Her father had just died of Ebola. So had her sister. Her mother was vomiting blood and fading fast.
When the ambulance arrived and her mother climbed in, Sweetie Sweetie climbed in, too. Ebola had been like a pox on her entire house, and even though the young girl looked fine, with no symptoms, nobody in her village, even relatives, wanted to take her. With nowhere else to go, she followed her mother all the way into the red zone of an Ebola clinic and spent more than two weeks in a biohazard area where the only other healthy people were wearing moon suits.
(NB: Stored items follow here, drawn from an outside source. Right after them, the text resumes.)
-- ==== Sys2Proof/Machine/VectorFp.lean ====
section
/-! DEFINITION. Floating-point vector arithmetic, fused multiply-add and conversion: VFP (R162), VFMA (R163), VCVT (R164). -/

namespace Sys2Proof.Machine

/-- A rounding member of VFP with two sources. -/
def vfp (i : Instr) (a b c : BitVec 5) (m : BitVec 3) (fm : BitVec 2) (f : Fmt → Rm → Nat → Nat → Res) : WOp :=
  let o := op2Of fm c
  laneOp i isFpArith o.gs o.latch true a m fun st en e =>
    f (fmtOf en.et) en.rm (st.elem b en.w e) (o.val st en en.w e)

/-- A member with one source. -/
def vfp1 (i : Instr) (a b : BitVec 5) (m : BitVec 3) (f : Entry → Nat → Res) : WOp :=
  laneOp i isFpArith [] (fun _ => ⟨0, 0, 0, 0⟩) true a m fun st en e => f en (st.elem b en.w e)

/-- `x` with its sign bit cleared, inverted, or that of `y` (R162). -/
def fAbs (w x : Nat) : Nat := x % 2 ^ (w - 1)
def fNeg (w x : Nat) : Nat := x ^^^ 2 ^ (w - 1)
def fSgn (w x y : Nat) : Nat := x % 2 ^ (w - 1) + y / 2 ^ (w - 1) * 2 ^ (w - 1)

/-- VFADD (R162). -/
def opVfadd (a b c : BitVec 5) (m : BitVec 3) (f : BitVec 2) : WOp := vfp (.vfadd a b c m f) a b c m f fpAdd
def execVfadd (a b c : BitVec 5) (m : BitVec 3) (f : BitVec 2) (s : State) : Out := issue (opVfadd a b c m f) s

/-- VFSUB (R162). -/
def opVfsub (a b c : BitVec 5) (m : BitVec 3) (f : BitVec 2) : WOp := vfp (.vfsub a b c m f) a b c m f fpSub
def execVfsub (a b c : BitVec 5) (m : BitVec 3) (f : BitVec 2) (s : State) : Out := issue (opVfsub a b c m f) s

/-- VFMUL (R162). -/
def opVfmul (a b c : BitVec 5) (m : BitVec 3) (f : BitVec 2) : WOp := vfp (.vfmul a b c m f) a b c m f fpMul
def execVfmul (a b c : BitVec 5) (m : BitVec 3) (f : BitVec 2) (s : State) : Out := issue (opVfmul a b c m f) s

/-- VFDIV (R162). -/
def opVfdiv (a b c : BitVec 5) (m : BitVec 3) (f : BitVec 2) : WOp := vfp (.vfdiv a b c m f) a b c m f fpDiv
def execVfdiv (a b c : BitVec 5) (m : BitVec 3) (f : BitVec 2) (s : State) : Out := issue (opVfdiv a b c m f) s

/-- VFMIN (R162). -/
def opVfmin (a b c : BitVec 5) (m : BitVec 3) (f : BitVec 2) : WOp := vfp (.vfmin a b c m f) a b c m f (fun k _ => fpMinMax k false)
def execVfmin (a b c : BitVec 5) (m : BitVec 3) (f : BitVec 2) (s : State) : Out := issue (opVfmin a b c m f) s

/-- VFMAX (R162). -/
def opVfmax (a b c : BitVec 5) (m : BitVec 3) (f : BitVec 2) : WOp := vfp (.vfmax a b c m f) a b c m f (fun k _ => fpMinMax k true)
def execVfmax (a b c : BitVec 5) (m : BitVec 3) (f : BitVec 2) (s : State) : Out := issue (opVfmax a b c m f) s

/-- VFSQRT (R162). -/
def opVfsqrt (a b : BitVec 5) (m : BitVec 3) : WOp := vfp1 (.vfsqrt a b m) a b m (fun en x => fpSqrt (fmtOf en.et) en.rm x)
def execVfsqrt (a b : BitVec 5) (m : BitVec 3) (s : State) : Out := issue (opVfsqrt a b m) s

/-- VFABS (R162). -/
def opVfabs (a b : BitVec 5) (m : BitVec 3) : WOp := vfp1 (.vfabs a b m) a b m (fun en x => ⟨fAbs en.w x, 0⟩)
def execVfabs (a b : BitVec 5) (m : BitVec 3) (s : State) : Out := issue (opVfabs a b m) s

/-- VFNEG (R162). -/
def opVfneg (a b : BitVec 5) (m : BitVec 3) : WOp := vfp1 (.vfneg a b m) a b m (fun en x => ⟨fNeg en.w x, 0⟩)
def execVfneg (a b : BitVec 5) (m : BitVec 3) (s : State) : Out := issue (opVfneg a b m) s

/-- VFSGN (R162). -/
def opVfsgn (a b c : BitVec 5) (m : BitVec 3) (f : BitVec 2) : WOp :=
  let o := op2Of f c
  laneOp (.vfsgn a b c m f) isFpArith o.gs o.latch false a m fun st en e =>
    ⟨fSgn en.w (st.elem b en.w e) (o.val st en en.w e), 0⟩
def execVfsgn (a b c : BitVec 5) (m : BitVec 3) (f : BitVec 2) (s : State) : Out := issue (opVfsgn a b c m f) s

/-! ### VFMA -/

/-- A fused member at the etype's width. -/
def vfmaOp (i : Instr) (a b c d : BitVec 5) (m : BitVec 3) (negProd negAdd : Bool) : WOp :=
  laneOp i isFpArith [] (fun _ => ⟨0, 0, 0, 0⟩) true a m fun st en e =>
    fpFma (fmtOf en.et) en.rm (st.elem b en.w e) (st.elem c en.w e) (st.elem d en.w e) negProd negAdd

/-- VFMA (R163). -/
def opVfma (a b c d : BitVec 5) (m : BitVec 3) : WOp := vfmaOp (.vfma a b c d m) a b c d m false false
def execVfma (a b c d : BitVec 5) (m : BitVec 3) (s : State) : Out := issue (opVfma a b c d m) s

/-- VFMS (R163). -/
def opVfms (a b c d : BitVec 5) (m : BitVec 3) : WOp := vfmaOp (.vfms a b c d m) a b c d m false true
def execVfms (a b c d : BitVec 5) (m : BitVec 3) (s : State) : Out := issue (opVfms a b c d m) s

/-- VFNMA (R163). -/
def opVfnma (a b c d : BitVec 5) (m : BitVec 3) : WOp := vfmaOp (.vfnma a b c d m) a b c d m true true
def execVfnma (a b c d : BitVec 5) (m : BitVec 3) (s : State) : Out := issue (opVfnma a b c d m) s

/-- VFNMS (R163). -/
def opVfnms (a b c d : BitVec 5) (m : BitVec 3) : WOp := vfmaOp (.vfnms a b c d m) a b c d m true false
def execVfnms (a b c d : BitVec 5) (m : BitVec 3) (s : State) : Out := issue (opVfnms a b c d m) s

/-- VIMA (R163). -/
def opVima (a b c d : BitVec 5) (m : BitVec 3) : WOp :=
  laneOp (.vima a b c d m) isInt [] (fun _ => ⟨0, 0, 0, 0⟩) false a m fun st en e =>
    ⟨(st.elem d en.w e + st.elem b en.w e * st.elem c en.w e) % 2 ^ en.w, 0⟩
def execVima (a b c d : BitVec 5) (m : BitVec 3) (s : State) : Out := issue (opVima a b c d m) s

/-- The wide type of VWFMA: f32 for f16 and bf16, f64 for f32. -/
def wideOf (t : Nat) : Nat := if t = 10 then 11 else 10

/-- The element result of VWFMA: an exact product of narrow values, one rounding into the wide type. -/
def wideFma (t : Nat) (rm : Rm) (b c d : Nat) : Res :=
  let k := fmtOf t
  addProduct (fmtOf (wideOf t)) rm (mulVal (unpack k b) (unpack k c)) (unpack (fmtOf (wideOf t)) d)

/-- VWFMA (R163). -/
def opVwfma (a b c d : BitVec 5) (m : BitVec 3) : WOp :=
  { ins := .vwfma a b c d m, gsrc := [], etypes := fun t => t == 8 || t == 9 || t == 10,
    shape := fun st => decide (st.nElems * 2 * sewOf (st.vtype.toNat % 16) > st.grsz.toNat * 8),
    body := .regs fun st en =>
      let r := fun e => wideFma en.et en.rm (st.elem b en.w e) (st.elem c en.w e) (st.elem d (2 * en.w) e)
      { writes := [guarded (.v a) (2 * en.w) en.n en (en.act st m) fun e => (r e).bits],
        nfl := en.n, fl := fun e => if en.act st m e then (r e).fl else 0, g := none } }
def execVwfma (a b c d : BitVec 5) (m : BitVec 3) (s : State) : Out := issue (opVwfma a b c d m) s

/-! ### VCVT -/

/-- The draw of active element `e` of a stochastic entry that starts from state `s0` (R150). -/
def drawAt (s0 : BitVec 32) (act : Nat → Bool) (e : Nat) : Nat := (xorshiftN (activeBelow act (e + 1)) s0).toNat

/-- The element result of VCVT: an FP element of its own type is copied but for NaNs (R164). -/
def cvtElem (st : Strand) (en : Entry) (b r : BitVec 5) (m : BitVec 3) (sat : Bool) (d e : Nat) : Res :=
  let rm := rmOfCode r.toNat en.frm (if r == 7#5 then drawAt (en.opd.setWidth 32) (en.act st m) e else 0)
  let x := st.elem b en.w e
  if en.et = d then
    if isInt d then ⟨x, 0⟩
    else if (unpack (fmtOf d) x).isNaN then resNaN (fmtOf d) (nvOf (unpack (fmtOf d) x)) else ⟨x, 0⟩
  else convert en.et d rm sat x

/-- The effect of VCVT. -/
def cvtEff (a b r : BitVec 5) (m : BitVec 3) (sat : BitVec 1) (d : BitVec 4) (st : Strand) (en : Entry) : Eff :=
  let f := cvtElem st en b r m (sat == 1#1) d.toNat
  { writes := [guarded (.v a) (sewOf d.toNat) en.n en (en.act st m) fun e => (f e).bits], nfl := en.n,
    fl := fun e => if en.act st m e then (f e).fl else 0, g := none }

/-- SRSEED once the elements that satisfy `f` have fired: the state after the draw of the last active one (R116, R150). -/
def seedAfter (m : BitVec 3) (st : Strand) (en : Entry) (f : Nat → Bool) : BitVec 32 :=
  let act := en.act st m
  match ((List.range en.n).filter fun e => f e && act e).getLast? with
  | some e => xorshiftN (activeBelow act (e + 1)) (en.opd.setWidth 32)
  | none => en.opd.setWidth 32

/-- VCVT (R164). A stochastic entry latches SRSEED in OPD and leaves it advanced by its count of active elements (R150); it
enters once every older stochastic entry has fired. -/
def opVcvt (a b r : BitVec 5) (m : BitVec 3) (sat : BitVec 1) (d : BitVec 4) : WOp :=
  { ins := .vcvt a b r m sat d, gsrc := [],
    etypes := fun t => t != 14 && t != 15 && d != 14#4,
    shape := fun st => decide (st.nElems * sewOf d.toNat > st.grsz.toNat * 8),
    latch := fun st => ⟨0, 0, 0, if r == 7#5 then st.srseed.setWidth 64 else 0⟩,
    holds := fun s => r == 7#5 && s.cur.window.any fun e =>
      match e.ins with
      | .vcvt _ _ r' _ _ _ => r' == 7#5
      | _ => false,
    body := if r == 7#5 then .drawn (cvtEff a b r m sat d) (seedAfter m) else .regs (cvtEff a b r m sat d) }
def execVcvt (a b r : BitVec 5) (m : BitVec 3) (sat : BitVec 1) (d : BitVec 4) (s : State) : Out :=
  issue (opVcvt a b r m sat d) s

end Sys2Proof.Machine
end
As her mother grew sicker, Sweetie Sweetie urged her to take her pills. She tried to feed her. She washed her mother’s soiled clothes, not especially well, but nurses said they were moved by the effort. After all, they think Sweetie Sweetie is only 4. Health care workers did not even know her real name, which is why they called her Sweetie Sweetie.
After her mother died, the young girl stood outside the clinic’s gates looking around with enormous brown eyes. There was no one to pick her up. She was put on the back of a motorbike and taken to a group home, whose bare, dim hallways she now wanders alone. Social workers are trying to find someone to adopt her, and Sweetie Sweetie seems to know she is up for grabs.
On a recent day she asked a visitor: “Do you want me?”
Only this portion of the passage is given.